The Continuity Service is meant to detect and react whenever your final destination server stops working, meaning we couldn't connect to it, or there were timeouts during several SMTP transactions.
Background
In certain scenarios, your server could stop working and, instead of not replying to our requests, be actively refusing the connections or messages.
This has been observed, for example, when the hard disk is full. The server is up and running, but unexpectedly couldn't accept a message or connection, actively closing the connection or refusing the message with a 5xx code.
Because of receiving an active rejection from it, our Continuity Service will not detect the outage and will not activate itself, but you may still have the need of enabling the service, to prevent traffic loss.
How to
For these scenarios only, it's possible to trigger the Continuity Service activation manually, by simply specifying a reserved or non-reachable destination server IP address.

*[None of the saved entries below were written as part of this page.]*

-- ==== Sys2Proof/Decode.lean ====
section
/-!
DEFINITION. Decoding and encoding (30_encoding.md part A). The decoder follows the checks of R91 in
their order: opcode, address mode, register codes, data type. It is total and rejects by name. The
encoder writes the words of a well-formed instruction with every unused field zero (R81, R105).
-/
namespace Sys2Proof

/-- Why a dword is no instruction: the five decode conditions of 60_exceptions.md R182, and too few
bytes, which a fetch never meets. -/
inductive DecodeError where
  /-- E-OPC: the opcode is undefined (30_encoding.md R85). -/
  | undefinedOpcode
  /-- E-AM: the address-mode code is undefined (R86). -/
  | undefinedMode
  /-- E-MODE: the instruction does not accept the address mode (R87). -/
  | modeNotAccepted
  /-- E-REG: a register field that the form uses holds 0x12..0x1F (R88). -/
  | undefinedRegister
  /-- E-TYPE: LOAD or STORE with an undefined data type code (R89). -/
  | undefinedDataType
  /-- Fewer bytes were given than the instruction has (no condition of the machine). -/
  | tooFewBytes
deriving DecidableEq, Repr

/-! ## The fields of the first dword -/

/-- The fields of the first dword (30_encoding.md R71). Bits 2..0 hold nothing. -/
structure Fields where
  op : BitVec 8
  am : BitVec 3
  r0 : BitVec 5
  r1 : BitVec 5
  r2 : BitVec 5
  ty : BitVec 3
deriving DecidableEq, Repr

/-- The fields of a first dword (R71, R91 step 2). -/
def Fields.ofWord (w : Word) : Fields where
  op := w.extractLsb' 24 8
  am := w.extractLsb' 21 3
  r0 := w.extractLsb' 16 5
  r1 := w.extractLsb' 11 5
  r2 := w.extractLsb' 6 5
  ty := w.extractLsb' 3 3

/-- The first dword with given fields, its unused bits 2..0 zero (R71). -/
def Fields.toWord (f : Fields) : Word :=
  f.op ++ f.am ++ f.r0 ++ f.r1 ++ f.r2 ++ f.ty ++ 0#3

/-! ## The code tables -/

/-- The opcode's code (R82). -/
def Opcode.code (o : Opcode) : BitVec 8 :=
  match o with
  | .int => 0x00 | .ret => 0x01 | .jmp => 0x02 | .call => 0x03
  | .jz => 0x04 | .jnz => 0x05 | .jgz => 0x06 | .jgez => 0x07 | .jlz => 0x08 | .jlez => 0x09
  | .load => 0x10 | .store => 0x11
  | .push => 0x20 | .pop => 0x21
  | .add => 0x30 | .sub => 0x31 | .mul => 0x32 | .div => 0x33 | .mod => 0x34 | .and => 0x35
  | .or => 0x36 | .xor => 0x37 | .not => 0x38 | .asl => 0x39 | .asr => 0x3A

/-- The opcode map (R82). -/
def Opcode.all : List Opcode :=
  [.int, .ret, .jmp, .call, .jz, .jnz, .jgz, .jgez, .jlz, .jlez, .load, .store, .push, .pop,
   .add, .sub, .mul, .div, .mod, .and, .or, .xor, .not, .asl, .asr]

/-- The opcode with a code, none where the code is undefined (R82, R85). -/
def Opcode.ofCode (c : BitVec 8) : Option Opcode :=
  Opcode.all.find? (fun o => o.code == c)

/-- The address mode's code (R74). -/
def Mode.code (m : Mode) : BitVec 3 :=
  match m with
  | .imm => 0b100 | .regdir => 0b000 | .memdir => 0b110 | .regind => 0b010 | .regdisp => 0b111

/-- The address mode with a code, none where the code is undefined (R74, R86). -/
def Mode.ofCode (c : BitVec 3) : Option Mode :=
  [Mode.imm, .regdir, .memdir, .regind, .regdisp].find? (fun m => m.code == c)

/-- The data type's code (R76). -/
def DataType.code (t : DataType) : BitVec 3 :=
  match t with
  | .dword => 0b000 | .uword => 0b001 | .sword => 0b101 | .ubyte => 0b011 | .sbyte => 0b111

/-- The data type with a code, none where the code is undefined (R76, R89). -/
def DataType.ofCode (c : BitVec 3) : Option DataType :=
  [DataType.dword, .uword, .sword, .ubyte, .sbyte].find? (fun t => t.code == c)

/-- The register's code (R75, 10_state.md R23). -/
def Reg.code (r : Reg) : BitVec 5 :=
  match r with
  | .gpr i => BitVec.ofNat 5 i.val
  | .sp => 0x10
  | .pc => 0x11

/-- The register with a code; 0x12..0x1F select nothing (R75, 10_state.md R23). -/
def Reg.ofCode (c : BitVec 5) : Option Reg :=
  if h : c.toNat < 16 then some (.gpr ⟨c.toNat, h⟩)
  else if c = 0x10 then some .sp
  else if c = 0x11 then some .pc
  else none

/-! ## The rows of LOAD and STORE by data type -/

/-- The LOAD row of a data type in immediate mode (30_encoding.md R82). -/
def Instr.loadImmOf (t : DataType) : Reg → Word → Instr :=
  match t with
  | .dword => .loadImm
  | .uword => .loaduwImm
  | .sword => .loadswImm
  | .ubyte => .loadubImm
  | .sbyte => .loadsbImm

/-- The LOAD row of a data type in register direct mode (30_encoding.md R82). -/
def Instr.loadRegdirOf (t : DataType) : Reg → Reg → Instr :=
  match t with
  | .dword => .loadRegdir
  | .uword => .loaduwRegdir
  | .sword => .loadswRegdir
  | .ubyte => .loadubRegdir
  | .sbyte => .loadsbRegdir

/-- The LOAD row of a data type in memory direct mode (30_encoding.md R82). -/
def Instr.loadMemdirOf (t : DataType) : Reg → Word → Instr :=
  match t with
  | .dword => .loadMemdir
  | .uword => .loaduwMemdir
  | .sword => .loadswMemdir
  | .ubyte => .loadubMemdir
  | .sbyte => .loadsbMemdir

/-- The LOAD row of a data type in register indirect mode (30_encoding.md R82). -/
def Instr.loadRegindOf (t : DataType) : Reg → Reg → Instr :=
  match t with
  | .dword => .loadRegind
  | .uword => .loaduwRegind
  | .sword => .loadswRegind
  | .ubyte => .loadubRegind
  | .sbyte => .loadsbRegind

/-- The LOAD row of a data type in register indirect with displacement mode (30_encoding.md R82). -/
def Instr.loadRegdispOf (t : DataType) : Reg → Reg → Word → Instr :=
  match t with
  | .dword => .loadRegdisp
  | .uword => .loaduwRegdisp
  | .sword => .loadswRegdisp
  | .ubyte => .loadubRegdisp
  | .sbyte => .loadsbRegdisp

/-- The STORE row of a data type in register direct mode (30_encoding.md R82). -/
def Instr.storeRegdirOf (t : DataType) : Reg → Reg → Instr :=
  match t with
  | .dword => .storeRegdir
  | .uword => .storewRegdir
  | .sword => .storewSxRegdir
  | .ubyte => .storebRegdir
  | .sbyte => .storebSxRegdir

/-- The STORE row of a data type in memory direct mode (30_encoding.md R82). -/
def Instr.storeMemdirOf (t : DataType) : Reg → Word → Instr :=
  match t with
  | .dword => .storeMemdir
  | .uword => .storewMemdir
  | .sword => .storewSxMemdir
  | .ubyte => .storebMemdir
  | .sbyte => .storebSxMemdir

/-- The STORE row of a data type in register indirect mode (30_encoding.md R82). -/
def Instr.storeRegindOf (t : DataType) : Reg → Reg → Instr :=
  match t with
  | .dword => .storeRegind
  | .uword => .storewRegind
  | .sword => .storewSxRegind
  | .ubyte => .storebRegind
  | .sbyte => .storebSxRegind

/-- The STORE row of a data type in register indirect with displacement mode (30_encoding.md R82). -/
def Instr.storeRegdispOf (t : DataType) : Reg → Reg → Word → Instr :=
  match t with
  | .dword => .storeRegdisp
  | .uword => .storewRegdisp
  | .sword => .storewSxRegdisp
  | .ubyte => .storebRegdisp
  | .sbyte => .storebSxRegdisp

/-! ## The decoder -/

/-- What a first dword decodes to: a whole one-dword instruction, or a two-dword instruction that
waits for its second dword (R73). -/
inductive Shape where
  | one (i : Instr)
  | two (i : Word → Instr)

/-- A register field that the form uses, checked (R88). -/
def decodeReg (c : BitVec 5) : Except DecodeError Reg :=
  match Reg.ofCode c with
  | some r => .ok r
  | none => .error .undefinedRegister

/-- The data type field of LOAD and STORE, checked (R89). -/
def decodeType (c : BitVec 3) : Except DecodeError DataType :=
  match DataType.ofCode c with
  | some t => .ok t
  | none => .error .undefinedDataType

/-- A form with the mode 0b000 only: INT, RET, stack, arithmetic and logic (R83, R84, R87). -/
def onlyRegdir (am : Mode) (form : Except DecodeError Shape) : Except DecodeError Shape :=
  match am with
  | .regdir => form
  | .imm | .memdir | .regind | .regdisp => .error .modeNotAccepted

/-- A one-dword form with one register (R79). -/
def oneReg (c : BitVec 5) (i : Reg → Instr) : Except DecodeError Shape := do
  let r ← decodeReg c
  return .one (i r)

/-- A one-dword form with two registers (R80, NOT). -/
def twoRegs (c0 c1 : BitVec 5) (i : Reg → Reg → Instr) : Except DecodeError Shape := do
  let r0 ← decodeReg c0
  let r1 ← decodeReg c1
  return .one (i r0 r1)

/-- A one-dword form with three registers (R80). -/
def threeRegs (c0 c1 c2 : BitVec 5) (i : Reg → Reg → Reg → Instr) : Except DecodeError Shape := do
  let r0 ← decodeReg c0
  let r1 ← decodeReg c1
  let r2 ← decodeReg c2
  return .one (i r0 r1 r2)

/-- JMP and CALL: the three memory modes, Reg0 the base register (R77, R83). -/
def jumpForm (am : Mode) (f : Fields) (memdir : Word → Instr) (regind : Reg → Instr)
    (regdisp : Reg → Word → Instr) : Except DecodeError Shape :=
  match am with
  | .memdir => .ok (.two memdir)
  | .regind => oneReg f.r0 regind
  | .regdisp => do
      let b ← decodeReg f.r0
      return .two (regdisp b)
  | .imm | .regdir => .error .modeNotAccepted

/-- The conditional jumps: as JMP, with Reg1 the tested register (R77, R83). -/
def condForm (am : Mode) (f : Fields) (memdir : Reg → Word → Instr) (regind : Reg → Reg → Instr)
    (regdisp : Reg → Reg → Word → Instr) : Except DecodeError Shape :=
  match am with
  | .memdir => do
      let r ← decodeReg f.r1
      return .two (memdir r)
  | .regind => twoRegs f.r1 f.r0 regind
  | .regdisp => do
      let r ← decodeReg f.r1
      let b ← decodeReg f.r0
      return .two (regdisp r b)
  | .imm | .regdir => .error .modeNotAccepted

This will force the Continuity Service to detect an outage and enable it's re-routing.
Note: Please understand that this configuration should be used only while your destination server is having issues accepting traffic, and that the Continuity Service is meant to be used only as a fallback solution. Using it as a regular email server is against our Terms of Service.
Important: The Continuity Service is an additional service which could lead to additional costs, and it's not enabled by default. Specifying an invalid destination server without having enabled Continuity Service will necessarily lead to inbound traffic loss.